# Recommender Systems 2017/18

### Practice session on BPR-MF


## Recap on BPR
S.Rendle et al. BPR: Bayesian Personalized Ranking from Implicit Feedback. UAI2009

The usual approach for item recommenders is to predict a personalized score $\hat{x}_{ui}$ for an item that reflects the preference of the user for the item. Then the items are ranked by sorting them according to that score.

Machine learning approaches are tipically fit by using observed items as a positive sample and missing ones for the negative class. A perfect model would thus be useless, as it would classify as negative (non-interesting) all the items that were non-observed at training time. The only reason why such methods work is regularization.

BPR use a different approach. The training dataset is composed by triplets $(u,i,j)$ representing that user u is assumed to prefer i over j. For an implicit dataset this means that u observed i but not j:
$$D_S := \{(u,i,j) \mid i \in I_u^+ \wedge j \in I \setminus I_u^+\}$$

### BPR-OPT
A machine learning model can be represented by a parameter vector $\Theta$ which is found at fitting time.
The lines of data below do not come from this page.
/-- The coordinate program of a COORD entry. -/
def coordOf (ws : List W64) : Option Coord :=
  let k := bitsAt (wordAt ws 0) 36 4 + 1
  ((List.range k).map fun i => bitsAt (wordAt ws (8 + i / 2)) (32 * (i % 2)) 32).foldl
    (fun (c : Option Coord) m => c.bind fun c => c.order m) (some {})

def Coord.count (c : Coord) (l : Nat) : Nat := Tab.get 1 c.n l
def Coord.elem (c : Coord) : Nat := 2 ^ c.log2.getD 6
def Coord.points (c : Coord) : Nat := c.count 0 * c.count 1 * c.count 2 * c.count 3

/-- Every word of a list is zero. -/
def zeros (ws : List W64) : Bool := ws.all fun w => w == 0

/-- 08 R213, R218, R219, R224-R226: why an entry is malformed for an engine, in a chain hinged or not, with a carve of
`ways`; FLT_BADSCOPE where its scope is its only fault. -/
def entryBad (eng : Nat) (hng : Bool) (ways : Nat) (ws : List W64) : Option Code :=
  let w := wordAt ws
  let toq := entryToq ws
  let low := fun (len : Nat) => bitsAt (w 0) 0 len == 0
  let m64 := fun (x : W64) => bitsAt x 0 6 == 0
  let toqOk := if toq then eng == 1 && w 3 == 0 else bitsAt (w 0) 40 3 == 0
  let rowOk := decide (1 ≤ bitsAt (w 4) 32 32) && decide (bitsAt (w 4) 32 32 ≤ 65536) && decide (bitsAt (w 4) 0 32 % 64 = 0)
    && decide (64 ≤ bitsAt (w 4) 0 32) && decide (bitsAt (w 4) 0 32 ≤ 4096) && m64 (w 2) && m64 (w 3) && m64 (w 6) && w 7 == 0
  let ok := match entryKind ws with
    | 1 =>
      let n := (w 4).toNat
      low 40 && toqOk && n % 64 == 0 && decide (64 ≤ n) && decide (n ≤ 2 ^ 22) && (!toq || n % 256 == 0) && m64 (w 2) && m64 (w 3)
        && (if toq then bitsAt (w 5) 0 3 == 0 && bitsAt (w 5) 57 7 == 0 else w 5 == 0) && w 6 == 0 && w 7 == 0
    | 2 => eng == 1 && low 40 && toqOk && rowOk && (!toq || bitsAt (w 4) 0 32 % 256 == 0)
    | 3 => eng == 2 && low 44 && rowOk
    | 4 => bitsAt (w 0) 32 4 == 0 && toqOk && zeros [w 4, w 5, w 6, w 7] && match coordOf ws with
      | none => false
      | some c => decide (c.points ≤ 65536) && decide (c.points * c.elem ≤ 2 ^ 22) && (!toq || c.points * c.elem % 256 == 0)
    | 5 => hng && low 44 && m64 (w 2) && m64 (w 3) && decide (64 ≤ (w 3).toNat) && decide ((w 3).toNat ≤ 2 ^ 22)
      && decide ((w 2).toNat + (w 3).toNat ≤ carveBase ways) && zeros [w 4, w 5, w 6, w 7]
    | 6 => low 43 && m64 (w 2) && (!toq || w 2 == 0) && zeros [w 3, w 4, w 5, w 6, w 7]
    | _ => false
  if !ok then some fltBadCmd else if 10 < bitsAt (w 0) 44 4 then some fltBadScope else none

/-! ### Beats -/

/-- One movement of at most 64 bytes: its source (`none` writes padding) and destination (`none` is the operand queue). -/
structure Beat where
  src : Option W64
  dst : Option W64
  n : Nat
  pad : Byte := 0

/-- The beats of a run of bytes, 64 at a time. -/
def runBeats (src dst : Option W64) (n : Nat) : List Beat :=
  (List.range (n / 64)).map fun i => ⟨src.map (· + BitVec.ofNat 64 (64 * i)), dst.map (· + BitVec.ofNat 64 (64 * i)), 64, 0⟩

/-- The destination of an entry, `none` with TOQ. -/
def entryDst (ws : List W64) : Option W64 := if entryToq ws then none else some (wordAt ws 3)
BPR wants to find the parameter vector that is most probable given the desired, but latent, preference structure $>_u$:
$$p(\Theta \mid >_u) \propto p(>_u \mid \Theta)p(\Theta) $$
$$\prod_{u\in U} p(>_u \mid \Theta) = \dots = \prod_{(u,i,j) \in D_S} p(i >_u j \mid \Theta) $$

The probability that a user really prefers item $i$ to item $j$ is defined as:
$$ p(i >_u j \mid \Theta) := \sigma(\hat{x}_{uij}(\Theta)) $$
Where $\sigma$ represent the logistic sigmoid and $\hat{x}_{uij}(\Theta)$ is an arbitrary real-valued function of $\Theta$ (the output of your arbitrary model).


To complete the Bayesian setting, we define a prior density for the parameters:
$$p(\Theta) \sim N(0, \Sigma_\Theta)$$
And we can now formulate the maximum posterior estimator:
$$BPR-OPT := \log p(\Theta \mid >_u) $$
$$ = \log p(>_u \mid \Theta) p(\Theta) $$
$$ = \log \prod_{(u,i,j) \in D_S} \sigma(\hat{x}_{uij})p(\Theta) $$
$$ = \sum_{(u,i,j) \in D_S} \log \sigma(\hat{x}_{uij}) + \log p(\Theta) $$
$$ = \sum_{(u,i,j) \in D_S} \log \sigma(\hat{x}_{uij}) - \lambda_\Theta ||\Theta||^2 $$

Where $\lambda_\Theta$ are model specific regularization parameters.
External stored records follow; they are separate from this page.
-- ==== Sys2Proof/Machine/Flags.lean ====
section
/-! DEFINITION. The modes and sticky flags of the tile unit: ctl.fpmode (02 R50-R52) and ctl.tfmt (07 R191), and the
flushing of subnormals. -/

namespace Sys2Proof.Machine

/-- FF of ctl.tfmt (07 R191). -/
def Thread.floatFmt (t : Thread) : Fmt :=
  match bitsAt t.tfmt 0 4 with
  | 1 => .bf16 | 2 => .fp16 | _ => .fp32

/-- IF of ctl.tfmt (07 R191). -/
def Thread.intFmt (t : Thread) : Fmt :=
  match bitsAt t.tfmt 4 4 with
  | 7 => .int16 | 8 => .int8 | 10 => .uint8 | _ => .int32

/-- Rows of a reduction's span: 2^RSPAN (07 R191). -/
def Thread.span (t : Thread) : Nat := 2 ^ bitsAt t.tfmt 8 3

/-- ISAT of ctl.tfmt (07 R191). -/
def Thread.isat (t : Thread) : Bool := t.tfmt.getLsbD 11

/-- MIRROR bit of a physical register (07 R191). -/
def Thread.mirrored (t : Thread) (p : Nat) : Bool := t.tfmt.getLsbD (16 + p)

/-- Registers mirrored (07 R191, R211): the copies of those that were not may be read from the 16th clock on. -/
def Thread.mirror (t : Thread) (regs : BitVec 8) : Thread :=
  { t with
    tfmt := t.tfmt ||| (regs.zeroExtend 64 <<< 16)
    mirrorAt := (List.range 8).foldl (fun m p => if regs.getLsbD p && !t.mirrored p then Tab.set m p t.eclk else m) t.mirrorAt }

/-- RM of ctl.fpmode (02 R51). -/
def Thread.rm (t : Thread) : Rnd := (Rnd.ofCode 0 (bitsAt t.fpmode 0 3)).getD .rne

/-- FTZ of ctl.fpmode (02 R51). -/
def Thread.ftz (t : Thread) : Bool := t.fpmode.getLsbD 3

/-- The sticky flags of ctl.fpmode, bits 13-8 (02 R51). -/
def Thread.flags (t : Thread) : FFlags := t.fpmode.extractLsb' 8 6

/-- Sticky flags set (02 R51). -/
def Thread.addFlags (t : Thread) (f : FFlags) : Thread :=
  { t with fpmode := t.fpmode ||| (f.zeroExtend 64 <<< 8) }

/-- A float encoding is a subnormal of its format. -/
def isSubnormal (f : Fmt) (code : Nat) : Bool :=
  let s := f.spec
  let mag := code % 2 ^ (s.width - 1)
  mag != 0 && decide (mag < 2 ^ s.frac)

/-- The zero of an encoding's sign. -/
def zeroOf (f : Fmt) (code : Nat) : Nat := code / 2 ^ (f.spec.width - 1) * 2 ^ (f.spec.width - 1)

/-- in() of 07 R196: FTZ reads a subnormal as a zero of its sign (02 R50). -/
def flushIn (ftz : Bool) (f : Fmt) (code : Nat) : Nat := if ftz && isSubnormal f code then zeroOf f code else code

/-- out() of 07 R196: FTZ replaces a subnormal result by a zero of its sign, with UF and NX (02 R50). -/
def flushOut (ftz : Bool) (f : Fmt) (r : Nat × FFlags) : Nat × FFlags :=
  if ftz && isSubnormal f r.1 then (zeroOf f r.1, r.2 ||| FFlags.uf ||| FFlags.nx) else r

/-- The value of an element as in() gives it. -/
def inValue (ftz : Bool) (f : Fmt) (code : Nat) : Fl := f.decode (flushIn ftz f code)

/-- A value rounded into a float format as out() gives it, saturation off, with the flags raised before it. -/
def outCode (ftz : Bool) (f : Fmt) (mode : Rnd) (x : Fl × FFlags) : Nat × FFlags :=
  let (c, fl) := flushOut ftz f (roundFloat f mode false x.1)
  (c, x.2 ||| fl)

end Sys2Proof.Machine
end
### BPR learning algorithm
Once obtained the log-likelihood, we need to maximize it in order to find our obtimal $\Theta$. As the crierion is differentiable, gradient descent algorithms are an obvious choiche for maximization.

Gradient descent comes in many fashions, you can find an overview on my master thesis https://www.politesi.polimi.it/bitstream/10589/133864/3/tesi.pdf on pages 18-19-20 (I'm linking my thesis just because I'm sure of what it's written there, many posts you can find online contain some error). A nice post about momentum is available here https://distill.pub/2017/momentum/

The basic version of gradient descent consists in evaluating the gradient using all the available samples and then perform a single update. The problem with this is, in our case, that our training dataset is very skewed. Suppose an item i is very popular. Then we habe many terms of the form $\hat{x}_{uij}$ in the loss because for many users u the item i is compared against all negative items j.
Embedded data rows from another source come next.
-- ==== Sys2Proof/Certificates/Slice0/Obligations.lean ====
section
/-! DEFINITION. The statements for the provers. Each docstring names the rules of the spec it rests on. -/

open Sys2Proof Sys2Proof.Machine

/-! ### Words and their decoding -/

/-- 03 R59-R67: for every instruction that has a word and may issue in a stream, with every operand at every value the word
admits, the word decodes to the instruction. -/
def Obligations.DecodeOfEncode : Prop :=
  ∀ (st : Stream) (i : Instr), i.issuesIn st = true → i.fieldsOk = true → i.scopeOk = true → decode st (encode i) = .ok i

/-- 03 R65, R67: a word that decodes is its instruction's own word, so every spare bit of it is zero; the instruction passes
the checks of R67 and its major may issue in the stream. -/
def Obligations.DecodedWordIsEncoded : Prop :=
  ∀ (st : Stream) (w : W32) (i : Instr), decode st w = .ok i →
    encode i = w ∧ i.fieldsOk = true ∧ i.scopeOk = true ∧ i.halvesOk st = true ∧ majorIn st (majorUse (majorOf w)) = true

/-- 03 R64, R67: a reserved major raises FLT_ILLEGAL, and one of the other stream FLT_WRONGSTREAM, whatever the rest of the
word holds. Words the spec writes out (03 R73, 06, 07, 08, 10, 15, 16, 17) decode to the instructions beside them. -/
def Obligations.WordsOfTheSpec : Prop :=
  (∀ (st : Stream) (w : W32),
     (majorUse (majorOf w) = .reserved → decode st w = .error ⟨1, fltIllegal⟩) ∧
     (majorUse (majorOf w) = .aOnly → decode .e w = .error ⟨2, fltWrongStream⟩) ∧
     (majorUse (majorOf w) = .eOnly → decode .a w = .error ⟨2, fltWrongStream⟩)) ∧
  (decode .e 0x083C4400 = .ok (.rep 15 1 1 0) ∧ decode .e 0xC0302813 = .ok (.fadd 1 64 80 19) ∧
   decode .e 0x36314002 = .ok (.cmpi 70 5 0 2) ∧ decode .e 0x50ABFFFD = .ok (.loopE 5 1 (-3)) ∧
   decode .e 0xBD800003 = .ok (.barrier 3) ∧ decode .e 0xBC820000 = .ok (.mfc 1 0) ∧
   decode .e 0xBCC1E250 = .ok (.mtc 30 0x250) ∧ decode .e 0xB0100000 = .ok (.movqRow 0 32) ∧
   decode .e 0xE6981030 = .ok (.sortk 0 96 32 48) ∧ decode .a 0x90218000 = .ok (.waitid 1 0 6) ∧
   decode .a 0x94439000 = .ok (.semw 4 7 2) ∧ decode .a 0x8CE86800 = .ok (.popr 7 8 3 4) ∧
   decode .a 0x7404E800 = .ok (.ldq 0 1 7 8) ∧ decode .a 0x7205C001 = .ok (.staRow 0 5 0 1) ∧
   decode .a 0x7C0C5880 = .ok (.atomnr 12 11 1 0 0 0) ∧ decode .a 0x78C4286B = .ok (.atom 6 4 5 0 1 10 3) ∧
   decode .a 0x6C24DC01 = .ok (.str 1 4 3 7 1))

/-! ### Steps -/

/-- 03 R59, R60, 06 R160: when it is a stream's turn and the word at its PC decodes to an instruction, the step is that
instruction's meaning in the state after the fetch, the turn's time passed. 05 R127, 07 R195: an E-stream word that reads a
register with a result on its way issues no earlier than the clock noted for it: `interlock` moves the E port's clock on, and
changes nothing else. -/
def Obligations.StepRunsDecodedInstruction : Prop :=
  ∀ (s : State) (rest : List Turn) (dt core slot : Nat) (st : Stream) (s' : State) (w : W32) (i : Instr),
    s.sched = ⟨dt, .issue core slot st⟩ :: rest →
    let s0 : State := { s with sched := rest, time := s.time + BitVec.ofNat 64 dt, cur := ⟨core, slot, st⟩ }
    mayIssue s0 = true → curWord s0 = .ok (s', w) → decode st w = .ok i →
    step s = exec i (interlock i s') ∧ (st = .a → interlock i s' = s') ∧
      (st = .e → interlock i s' = s'.setCurT { s'.curT with eclk := s'.curT.readyClock i })

/-- 03 R67, R71, 06 R180: a word that does not decode raises its fault at its group, and nothing else happens; a REP, and an IFP
whose predicate xor n is 1 or whose group is partly executed, raise the fault of the word they govern instead where that one fails
an earlier check; the words under an IFP whose predicate xor n is 0 are not looked at. The model's schedule (log 1): a step of an engine, of another agent or of the outside world is the meaning of its row. 18 R485: the
host's reads and writes of BAR0 and its reset act at their turns (what it resets is log 36's). -/
def Obligations.StepOtherTurns : Prop :=
  (∀ (s : State) (rest : List Turn) (dt core slot : Nat) (st : Stream) (s' : State) (w : W32) (f : WordFault),
      s.sched = ⟨dt, .issue core slot st⟩ :: rest →
      let s0 : State := { s with sched := rest, time := s.time + BitVec.ofNat 64 dt, cur := ⟨core, slot, st⟩ }
      mayIssue s0 = true → curWord s0 = .ok (s', w) → decode st w = .error f →
      let governs := majorOf w = 2 ∨ majorOf w = 1 ∧ (s'.curT.repActive st = true ∨ s'.curT.pred (fld w 19 7) ≠ (fld w 18 1 == 1))
      step s = .next (raise s' (wordFault s' w f) 0) ∧
      (¬governs → wordFault s' w f = f.code) ∧
      (governs → ∀ u w' f', nextWord { s' with cur := ⟨core, slot, st⟩ } = .ok (u, w') → majorOf w' ≠ 1 → majorOf w' ≠ 2 →
        decode st w' = .error f' → wordFault s' w f = if f'.order < f.order then f'.code else f.code)) ∧
  (∀ (s : State) (rest : List Turn) (dt : Nat) (i : Instr),
      s.sched = ⟨dt, .event i⟩ :: rest → acts i = true → i.WellFormed = true →
      step s = exec i { s with sched := rest, time := s.time + BitVec.ofNat 64 dt }) ∧
  (∀ (s : State) (rest : List Turn) (dt : Nat) (a : Act), s.sched = ⟨dt, a⟩ :: rest →
      let u : State := { s with sched := rest, time := s.time + BitVec.ofNat 64 dt }
      (∀ off, a = .barRead off → step s = .next (barRead u off)) ∧ (∀ r v, a = .barPoke r v → step s = .next (barPoke u r v)) ∧
      (a = .hostReset → step s = .next (hostReset u)))

/-- The machine never stops: from every state a step answers a next state, for 05 R122 and 06 R180 make every wait and every
fault of a word a next state, and a turn without an occasion leaves the state. -/
def Obligations.EveryStepAnswers : Prop := ∀ s : State, ∃ t, step s = .next t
The other popular approach is stochastic gradient descent, where for each training sample an update is performed. This is a better approach, but the order in which the samples are traversed is crucial. To solve this issue BPR uses a stochastic gradient descent algorithm that choses the triples randomly.

The gradient of BPR-OPT with respect to the model parameters is: 
$$\frac{\partial BPR-OPT}{\partial \Theta} = \sum_{(u,i,j) \in D_S} \frac{\partial}{\partial \Theta} \log \sigma (\hat{x}_{uij}) - \lambda_\Theta \frac{\partial}{\partial\Theta} || \Theta ||^2$$
$$ =  \sum_{(u,i,j) \in D_S} \frac{-e^{-\hat{x}_{uij}}}{1+e^{-\hat{x}_{uij}}} \frac{\partial}{\partial \Theta}\hat{x}_{uij} - \lambda_\Theta \Theta $$

### BPR-MF

In order to practically apply this learning schema to an existing algorithm, we first split the real valued preference term: $\hat{x}_{uij} := \hat{x}_{ui} − \hat{x}_{uj}$. And now we can apply any standard collaborative filtering model that predicts $\hat{x}_{ui}$.

The problem of predicting $\hat{x}_{ui}$ can be seen as the task of estimating a matrix $X:U×I$. With matrix factorization teh target matrix $X$ is approximated by the matrix product of two low-rank matrices $W:|U|\times k$ and $H:|I|\times k$:
$$X := WH^t$$
The prediction formula can also be written as:
$$\hat{x}_{ui} = \langle w_u,h_i \rangle = \sum_{f=1}^k w_{uf} \cdot h_{if}$$
Besides the dot product ⟨⋅,⋅⟩, in general any kernel can be used.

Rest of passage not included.